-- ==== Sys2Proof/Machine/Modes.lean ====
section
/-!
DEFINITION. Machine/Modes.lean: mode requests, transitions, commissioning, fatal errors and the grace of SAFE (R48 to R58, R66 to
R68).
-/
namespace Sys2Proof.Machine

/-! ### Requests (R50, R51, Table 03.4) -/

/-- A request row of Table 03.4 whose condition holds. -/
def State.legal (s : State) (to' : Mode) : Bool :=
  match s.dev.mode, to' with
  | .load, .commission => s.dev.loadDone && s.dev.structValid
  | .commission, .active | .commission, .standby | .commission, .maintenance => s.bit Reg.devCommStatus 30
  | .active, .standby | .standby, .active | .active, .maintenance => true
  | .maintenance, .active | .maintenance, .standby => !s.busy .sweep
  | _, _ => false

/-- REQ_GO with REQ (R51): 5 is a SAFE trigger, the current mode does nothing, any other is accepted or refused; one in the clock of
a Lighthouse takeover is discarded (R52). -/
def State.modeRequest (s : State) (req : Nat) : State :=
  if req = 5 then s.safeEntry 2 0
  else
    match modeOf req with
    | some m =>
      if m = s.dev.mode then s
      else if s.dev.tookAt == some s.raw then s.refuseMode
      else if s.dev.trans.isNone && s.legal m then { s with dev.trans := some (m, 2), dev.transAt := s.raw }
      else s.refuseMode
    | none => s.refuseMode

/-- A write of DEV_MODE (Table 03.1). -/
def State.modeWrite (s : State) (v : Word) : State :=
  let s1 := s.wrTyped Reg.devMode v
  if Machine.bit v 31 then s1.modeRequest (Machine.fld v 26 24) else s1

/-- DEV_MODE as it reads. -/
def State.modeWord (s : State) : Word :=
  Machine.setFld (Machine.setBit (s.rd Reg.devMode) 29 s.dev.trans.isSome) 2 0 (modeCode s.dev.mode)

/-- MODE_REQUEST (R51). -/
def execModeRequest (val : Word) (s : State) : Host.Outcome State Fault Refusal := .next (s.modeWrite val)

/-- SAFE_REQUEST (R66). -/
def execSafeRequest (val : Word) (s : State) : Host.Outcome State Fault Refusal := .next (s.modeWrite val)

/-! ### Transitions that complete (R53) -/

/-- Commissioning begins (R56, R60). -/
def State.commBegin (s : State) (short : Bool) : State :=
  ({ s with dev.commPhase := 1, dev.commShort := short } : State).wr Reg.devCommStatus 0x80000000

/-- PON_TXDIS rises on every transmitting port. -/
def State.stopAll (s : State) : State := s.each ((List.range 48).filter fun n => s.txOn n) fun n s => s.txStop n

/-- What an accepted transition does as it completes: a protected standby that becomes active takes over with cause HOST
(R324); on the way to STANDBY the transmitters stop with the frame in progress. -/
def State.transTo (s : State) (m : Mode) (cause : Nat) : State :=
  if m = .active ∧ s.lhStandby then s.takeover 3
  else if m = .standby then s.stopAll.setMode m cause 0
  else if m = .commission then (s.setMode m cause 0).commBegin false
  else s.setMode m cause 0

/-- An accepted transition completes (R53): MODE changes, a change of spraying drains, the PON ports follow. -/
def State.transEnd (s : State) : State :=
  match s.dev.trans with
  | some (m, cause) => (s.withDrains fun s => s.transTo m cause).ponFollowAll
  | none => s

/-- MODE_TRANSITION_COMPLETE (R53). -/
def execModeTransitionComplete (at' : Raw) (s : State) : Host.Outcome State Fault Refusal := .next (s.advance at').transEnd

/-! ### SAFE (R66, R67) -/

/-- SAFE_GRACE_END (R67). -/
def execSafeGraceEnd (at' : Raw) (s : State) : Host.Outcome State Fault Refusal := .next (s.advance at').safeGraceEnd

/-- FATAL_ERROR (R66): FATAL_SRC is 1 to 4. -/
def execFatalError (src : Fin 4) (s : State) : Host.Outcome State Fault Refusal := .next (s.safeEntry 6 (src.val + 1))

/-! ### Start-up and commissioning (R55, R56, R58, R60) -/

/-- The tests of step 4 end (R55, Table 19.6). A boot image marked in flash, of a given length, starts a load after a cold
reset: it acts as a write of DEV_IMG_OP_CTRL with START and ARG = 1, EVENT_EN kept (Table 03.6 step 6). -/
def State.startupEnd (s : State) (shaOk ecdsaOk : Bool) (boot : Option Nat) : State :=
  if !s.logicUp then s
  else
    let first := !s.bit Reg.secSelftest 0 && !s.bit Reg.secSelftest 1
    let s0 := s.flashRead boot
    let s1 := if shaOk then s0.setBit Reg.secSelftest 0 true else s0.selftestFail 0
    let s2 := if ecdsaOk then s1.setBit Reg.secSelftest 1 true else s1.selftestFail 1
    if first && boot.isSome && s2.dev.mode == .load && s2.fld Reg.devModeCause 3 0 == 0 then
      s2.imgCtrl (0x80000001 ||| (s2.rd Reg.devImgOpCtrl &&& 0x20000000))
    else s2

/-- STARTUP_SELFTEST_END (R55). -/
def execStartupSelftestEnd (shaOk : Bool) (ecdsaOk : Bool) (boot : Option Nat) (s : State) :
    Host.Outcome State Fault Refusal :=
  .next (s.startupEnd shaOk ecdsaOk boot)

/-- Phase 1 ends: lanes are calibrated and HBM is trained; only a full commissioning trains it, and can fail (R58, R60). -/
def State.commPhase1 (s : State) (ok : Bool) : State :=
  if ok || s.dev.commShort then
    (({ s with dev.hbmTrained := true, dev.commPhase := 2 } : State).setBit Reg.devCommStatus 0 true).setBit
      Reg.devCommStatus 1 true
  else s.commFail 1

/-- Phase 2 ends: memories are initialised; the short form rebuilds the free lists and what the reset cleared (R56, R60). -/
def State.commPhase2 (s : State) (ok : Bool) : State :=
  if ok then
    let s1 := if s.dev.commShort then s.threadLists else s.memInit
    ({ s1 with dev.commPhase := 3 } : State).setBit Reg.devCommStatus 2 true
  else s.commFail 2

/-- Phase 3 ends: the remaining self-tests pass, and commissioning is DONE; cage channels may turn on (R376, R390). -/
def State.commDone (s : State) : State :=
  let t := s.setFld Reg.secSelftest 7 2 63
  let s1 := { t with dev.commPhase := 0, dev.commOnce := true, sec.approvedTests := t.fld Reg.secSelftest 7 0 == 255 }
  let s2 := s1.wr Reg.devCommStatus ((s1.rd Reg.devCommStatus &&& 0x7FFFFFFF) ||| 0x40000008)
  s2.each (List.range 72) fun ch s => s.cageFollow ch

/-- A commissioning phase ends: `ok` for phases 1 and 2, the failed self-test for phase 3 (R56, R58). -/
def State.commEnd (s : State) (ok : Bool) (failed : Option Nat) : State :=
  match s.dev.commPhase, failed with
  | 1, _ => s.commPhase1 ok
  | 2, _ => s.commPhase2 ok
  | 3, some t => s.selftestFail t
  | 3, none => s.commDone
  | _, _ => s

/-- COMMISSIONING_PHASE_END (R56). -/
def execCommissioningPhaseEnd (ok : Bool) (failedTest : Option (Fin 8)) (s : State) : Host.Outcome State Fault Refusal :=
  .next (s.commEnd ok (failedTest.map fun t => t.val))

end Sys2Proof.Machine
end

········

Work instructions. Filter this listing and copy only the lines holding the word "ends".

Your response.
/-- Phase 1 ends: lanes are calibrated and HBM is trained; only a full commissioning trains it, and can fail (R58, R60). -/
/-- Phase 2 ends: memories are initialised; the short form rebuilds the free lists and what the reset cleared (R56, R60). -/
/-- Phase 3 ends: the remaining self-tests pass, and commissioning is DONE; cage channels may turn on (R376, R390). -/
/-- A commissioning phase ends: `ok` for phases 1 and 2, the failed self-test for phase 3 (R56, R58). -/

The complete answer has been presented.